Fiasco: A History of Hollywood's Iconic Flops
A Hollywood insider answers, once and for all, the eternal question: “How in the world did that picture ever get made?”
One thing we movie lovers enjoy almost as much as fireworks on the silver screen is watching a movie go up in flames. And while each season brings its fresh batch of stinkers, it takes years and a rare confluence of forces to give birth to an “Iconic Flop” like Showgirls. While movies such as Gigli are just plain dumb, a bunker-buster like Battlefield Earth can be absolutely dumbfounding in its big-budget awfulness.
In Fiasco, longtime industry insider and acclaimed Hollywood historian James Robert Parish goes behind the scenes to tell the stories of fifteen of the most spectacular megaflops of the past fifty years. No mere financial disappointments these, each of the artistic and financial failures covered was of a magnitude to bankrupt studios, demolish reputations, and, in some cases, totally reconfigure the Hollywood power structure.
With verve and no small measure of edgy wit, Parish dishes up the gossip, the grosses, and the egregious battles connected with these disasters.
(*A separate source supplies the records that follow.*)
/-- `UNLISTED_120` (R107). -/
def execCmdUnlisted120 (p : PortId) (ack : Bool) (s : State) : Result := cmdArrives 120 p ack s

/-- `UNLISTED_121` (R107). -/
def execCmdUnlisted121 (p : PortId) (ack : Bool) (s : State) : Result := cmdArrives 121 p ack s

/-- `UNLISTED_122` (R107). -/
def execCmdUnlisted122 (p : PortId) (ack : Bool) (s : State) : Result := cmdArrives 122 p ack s

/-- `UNLISTED_123` (R107). -/
def execCmdUnlisted123 (p : PortId) (ack : Bool) (s : State) : Result := cmdArrives 123 p ack s

/-- `UNLISTED_124` (R107). -/
def execCmdUnlisted124 (p : PortId) (ack : Bool) (s : State) : Result := cmdArrives 124 p ack s

/-- `UNLISTED_125` (R107). -/
def execCmdUnlisted125 (p : PortId) (ack : Bool) (s : State) : Result := cmdArrives 125 p ack s

/-- `UNLISTED_126` (R107). -/
def execCmdUnlisted126 (p : PortId) (ack : Bool) (s : State) : Result := cmdArrives 126 p ack s

/-- `UNLISTED_127` (R107). -/
def execCmdUnlisted127 (p : PortId) (ack : Bool) (s : State) : Result := cmdArrives 127 p ack s

end Sys2Proof.Machine
end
He recounts, in every gory detail, how enormous hubris, unbridled ambition, artistic hauteur, and bad business sense on the parts of Tinsel Town wheeler-dealers and superstars such as Elizabeth Taylor, Sam Spiegel, Robert Altman, Clint Eastwood, Robert Evans, Francis Ford Coppola, Madonna, Kevin Costner, and Warren Beatty conspired to engender some of the worst films ever. And he vividly recreates the behind-the-scenes melodramas connected with the making of Cleopatra, Paint Your Wagon, Popeye, The Cotton Club, Shanghai Surprise, Ishtar, Waterworld, Town & Country, and other unforgettable Hollywood megaflops of the past fifty years.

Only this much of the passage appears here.